theorem execDmaReadbackDone_touches {s t} {a0 a1} (e : execDmaReadbackDone a0 a1 s = .next t) :
    Touches [.regs, .outbox, .host] s t := by
  obtain rfl := Host.Outcome.next.inj e
  repeat' first
    | with_reducible assumption
    | with_reducible exact Touches.refl _ _
    | intro _ _
    | intro _
    | with_reducible apply State.dmaReadback_touches
    | split
    | dsimp only
    | decide

theorem execLoadBank_touches {s t} {a0} (e : execLoadBank a0 s = .next t) :
    Touches [.regs, .dev, .outbox, .flt, .anvil, .host, .img] s t := by
  obtain rfl := Host.Outcome.next.inj e
  repeat' first
    | with_reducible assumption
    | with_reducible exact Touches.refl _ _
    | intro _ _
    | intro _
    | with_reducible apply State.imgCommand_touches
    | with_reducible apply State.viaHost_touches
    | split
    | dsimp only
    | decide

theorem execLoadHost_touches {s t} (e : execLoadHost s = .next t) :
    Touches [.regs, .dev, .outbox, .flt, .anvil, .host, .img] s t := by
  obtain rfl := Host.Outcome.next.inj e
  repeat' first
    | with_reducible assumption
    | with_reducible exact Touches.refl _ _
    | intro _ _
    | intro _
    | with_reducible apply State.imgCommand_touches
    | with_reducible apply State.viaHost_touches
    | split
    | dsimp only
    | decide

theorem execWriteBank_touches {s t} {a0 a1} (e : execWriteBank a0 a1 s = .next t) :
    Touches [.regs, .dev, .outbox, .flt, .anvil, .host, .img] s t := by
  obtain rfl := Host.Outcome.next.inj e
  repeat' first
    | with_reducible assumption
    | with_reducible exact Touches.refl _ _
    | intro _ _
    | intro _
    | with_reducible apply State.imgCommand_touches
    | with_reducible apply State.viaHost_touches
    | split
    | dsimp only
    | decide

theorem execVerifyBank_touches {s t} {a0} (e : execVerifyBank a0 s = .next t) :
    Touches [.regs, .dev, .outbox, .flt, .anvil, .host, .img] s t := by
  obtain rfl := Host.Outcome.next.inj e
  repeat' first
    | with_reducible assumption
    | with_reducible exact Touches.refl _ _
    | intro _ _
    | intro _
    | with_reducible apply State.imgCommand_touches
    | with_reducible apply State.viaHost_touches
    | split
    | dsimp only
    | decide

theorem execSwap_touches {s t} (e : execSwap s = .next t) :
    Touches [.regs, .dev, .outbox, .flt, .anvil, .host, .img] s t := by
  obtain rfl := Host.Outcome.next.inj e
  repeat' first
    | with_reducible assumption
    | with_reducible exact Touches.refl _ _
    | intro _ _
    | intro _
    | with_reducible apply State.imgCommand_touches
    | with_reducible apply State.viaHost_touches
    | split
    | dsimp only
    | decide

theorem execEpochRetire_touches {s t} (e : execEpochRetire s = .next t) : Touches [.regs, .outbox, .host] s t := by
  obtain rfl := Host.Outcome.next.inj e
  repeat' first
    | with_reducible assumption
    | with_reducible exact Touches.refl _ _
    | intro _ _
    | intro _
    | with_reducible apply State.epochRetired_touches
    | with_reducible apply State.when_touches
    | split
    | dsimp only
    | decide

theorem execRetireOverdue_touches {s t} (e : execRetireOverdue s = .next t) : Touches [.regs, .flt, .img] s t := by
  obtain rfl := Host.Outcome.next.inj e
  repeat' first
    | with_reducible assumption
    | with_reducible exact Touches.refl _ _
    | intro _ _
    | intro _
    | with_reducible apply State.retireOverdue_touches
    | split
    | dsimp only
    | decide

theorem execRetireForce_touches {s t} (e : execRetireForce s = .next t) :
    Touches [.regs, .outbox, .flt, .act, .host, .buf, .pipe, .que, .tele] s t := by
  obtain rfl := Host.Outcome.next.inj e
  repeat' first
    | with_reducible assumption
    | with_reducible exact Touches.refl _ _
    | intro _ _
    | intro _
    | with_reducible apply State.retireForce_touches
    | with_reducible apply State.viaHost_touches
    | split
    | dsimp only
    | decide

theorem execImgVerifyComplete_touches {s t} {a0 a1} (e : execImgVerifyComplete a0 a1 s = .next t) :
    Touches (allBut [.readData, .core, .pwr, .mil, .assay, .pins, .boot]) s t := by
  obtain rfl := Host.Outcome.next.inj e
  repeat' first
    | with_reducible assumption
    | with_reducible exact Touches.refl _ _
    | intro _ _
    | intro _
    | with_reducible apply State.imgVerified_touches
    | split
    | dsimp only
    | decide

theorem execImgFetchError_touches {s t} {a0} (e : execImgFetchError a0 s = .next t) :
    Touches (allBut [.readData, .core, .pwr, .mil, .assay, .pins, .boot]) s t := by
  obtain rfl := Host.Outcome.next.inj e
  repeat' first
    | with_reducible assumption
    | with_reducible exact Touches.refl _ _
    | intro _ _
    | intro _
    | with_reducible apply State.take_touches
    | with_reducible apply State.imgVerified_touches
    | with_reducible apply State.when_touches
    | split
    | dsimp only
    | decide

theorem execImgAbort_touches {s t} {a0} (e : execImgAbort a0 s = .next t) :
    Touches [.regs, .dev, .draws, .outbox, .flt, .act, .anvil, .host, .img, .pipe] s t := by
  obtain rfl := Host.Outcome.next.inj e
  repeat' first
    | with_reducible assumption
    | with_reducible exact Touches.refl _ _
    | intro _ _
    | intro _
    | with_reducible apply State.viaHost_touches
    | with_reducible apply State.imgAbort_touches
    | split
    | dsimp only
    | decide

theorem execBankCommit_touches {s t} {a0} (e : execBankCommit a0 s = .next t) :
    Touches [.regs, .dev, .outbox, .flt, .anvil, .host, .img] s t := by
  obtain rfl := Host.Outcome.next.inj e
  repeat' first
    | with_reducible assumption
    | with_reducible exact Touches.refl _ _
    | intro _ _
    | intro _
    | with_reducible apply State.bankCommit_touches
    | split
    | dsimp only
    | decide
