-- ==== Sys2Proof/Laws/Writes.lean ====
section
/-!
SUPPORT. Which register fields an operation writes: how such frames compose. The files beside this one hold one lemma for each
operation of the machine. A field stands in them as its place, which `fldAt` reads.
-/
namespace Sys2Proof.Machine
set_option Elab.async false

/-- The register fields of a block. -/
def regBlock : Nat → List Fld
  | 0 => Reg.CORE.fields
  | 1 => Reg.IMG.fields
  | 2 => Reg.LANE.fields
  | 3 => Reg.PORT.fields
  | 4 => Reg.PARSE.fields
  | 5 => Reg.FIL.fields
  | 6 => Reg.EM.fields
  | 7 => Reg.ASE.fields
  | 8 => Reg.MAP.fields
  | 9 => Reg.CRUC.fields
  | 10 => Reg.QSCH.fields
  | 11 => Reg.TIME.fields
  | 12 => Reg.TELE.fields
  | 13 => Reg.HOST.fields
  | 14 => Reg.PWR.fields
  | 15 => Reg.ANVL.fields
  | 16 => Reg.FLT.fields
  | 17 => Reg.MIL.fields
  | 18 => Reg.ASY.fields
  | 19 => Reg.GLB.fields
  | _ => []

/-- The field at a place: 256 times its block's number, and its place in the block. -/
def fldAt (n : Nat) : Fld := (regBlock (n / 256)).getD (n % 256) Reg.GLB.SCRATCH

/-- Every register but the instances of the fields at the places listed holds the same value in `s` and `t`. -/
structure Writes (F : List Nat) (s t : State) : Prop where
  only : OnlyWrites (F.map fldAt) s t

/-- A field is among those at the places listed. -/
def Has (F : List Nat) (f : Fld) : Prop := ∃ n, [n] ⊆ F ∧ fldAt n = f

/-- Each number of the first list stands in the second. Both are rising. -/
def subList : List Nat → List Nat → Bool
  | [], _ => true
  | _, [] => false
  | a :: as, b :: bs => if Nat.beq a b then subList as bs else subList (a :: as) bs

theorem subTrans {a b F : List Nat} (w : b ⊆ F) (h : subList a b = true) : a ⊆ F := by
  induction b generalizing a with
  | nil =>
    cases a with
    | nil => exact List.nil_subset _
    | cons => simp [subList] at h
  | cons y ys ih =>
    cases a with
    | nil => exact List.nil_subset _
    | cons x xs =>
      have hy : ys ⊆ F := fun z m => w (List.mem_cons_of_mem _ m)
      simp only [subList] at h
      split at h
      · rename_i e
        have e : x = y := Nat.eq_of_beq_eq_true e
        intro z m
        rcases List.mem_cons.mp m with rfl | m
        · exact w (by simp [e])
        · exact ih hy h m
      · exact ih hy h

namespace Writes

theorem refl (F : List Nat) (s : State) : Writes F s s := ⟨fun _ _ => rfl⟩

theorem trans {F : List Nat} {s t u : State} (h : Writes F s t) (k : Writes F t u) : Writes F s u :=
  ⟨fun x m => (k.only x m).trans (h.only x m)⟩

/-- An update that leaves the registers alone. -/
theorem upd {F : List Nat} {s x : State} {pending dev draws readData outbox time core pwr flt act anvil host img mil assay pins boot buf pipe que tele}
    (h : Writes F s x) :
    Writes F s (State.mk pending x.regs dev draws readData outbox time core pwr flt act anvil host img mil assay pins boot buf pipe que tele) := ⟨h.only⟩

/-- A choice writes what its outcomes write. -/
theorem choose {F : List Nat} {s x y : State} {c : Prop} [Decidable c] (h : Writes F s x) (k : Writes F s y) :
    Writes F s (if c then x else y) := by
  split
  · exact h
  · exact k

theorem foldl {F : List Nat} {α : Type} {s x : State} {f : State → α → State} {l : List α}
    (hf : ∀ y b, Writes F s y → Writes F s (f y b)) (h : Writes F s x) : Writes F s (l.foldl f x) :=
  foldl_keeps (Writes F s) f hf l x h

theorem foldl_snd {F : List Nat} {α β : Type} {s : State} {x : β × State} {f : β × State → α → β × State} {l : List α}
    (hf : ∀ y b, Writes F s y.2 → Writes F s (f y b).2) (h : Writes F s x.2) : Writes F s (l.foldl f x).2 :=
  foldl_keeps (fun y : β × State => Writes F s y.2) f hf l x h

theorem foldl_fst {F : List Nat} {α β : Type} {s : State} {x : State × β} {f : State × β → α → State × β} {l : List α}
    (hf : ∀ y b, Writes F s y.1 → Writes F s (f y b).1) (h : Writes F s x.1) : Writes F s (l.foldl f x).1 :=
  foldl_keeps (fun y : State × β => Writes F s y.1) f hf l x h

theorem foldl_third {F : List Nat} {α β γ : Type} {s : State} {x : β × γ × State}
    {f : β × γ × State → α → β × γ × State} {l : List α}
    (hf : ∀ y b, Writes F s y.2.2 → Writes F s (f y b).2.2) (h : Writes F s x.2.2) :
    Writes F s (l.foldl f x).2.2 :=
  foldl_keeps (fun y : β × γ × State => Writes F s y.2.2) f hf l x h

theorem upTo {F : List Nat} {s x : State} {n : Nat} {f : Nat → State → State}
    (hf : ∀ k y, Writes F s y → Writes F s (f k y)) (h : Writes F s x) : Writes F s (Machine.upTo n f x) :=
  upTo_keeps (Writes F s) n f x hf h

theorem iterate {F : List Nat} {s x : State} {n : Nat} {f : State → State}
    (hf : ∀ y, Writes F s y → Writes F s (f y)) (h : Writes F s x) : Writes F s (Machine.iterate f n x) :=
  iterate_keeps (Writes F s) f hf n x h

/-- The fields of the places that an operation writes, whatever else may be written. -/
theorem only_of {fs : List Fld} {s t : State} (a b : List Nat) (k : a.all (fun n => b.contains n) = true) (e : b.map fldAt = fs)
    (h : ∀ F, a ⊆ F → Writes F s t) : OnlyWrites fs s t := by
  have m : a ⊆ b := fun n hn => by simpa using List.all_eq_true.mp k n hn
  exact e ▸ (h b m).only

end Writes

theorem State.when_writes {F : List Nat} {s x : State} {c : Bool} {f : State → State}
    (hf : ∀ y, Writes F s y → Writes F s (f y)) (h : Writes F s x) : Writes F s (x.when c f) :=
  State.when_cases x c f h (fun _ => hf x h)

theorem State.set_writes {F : List Nat} {s x : State} {f : Fld} {v i j : Nat} (k : Has F f) (h : Writes F s x) :
    Writes F s (x.set f v i j) := by
  obtain ⟨n, m, rfl⟩ := k
  refine h.trans ⟨fun q hq => ?_⟩
  show tabFind (tabPut _ _ _) q = _
  rw [tabFind_tabPut, if_neg (hq _ (List.mem_map_of_mem (m (by simp))) i j)]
============================================================
▶ _EXERCISE PROMPT_
Before answering, check every line of the records for the string "subList", then state how many lines have it, with the number only.

▶ _RESPONSE BOX_
5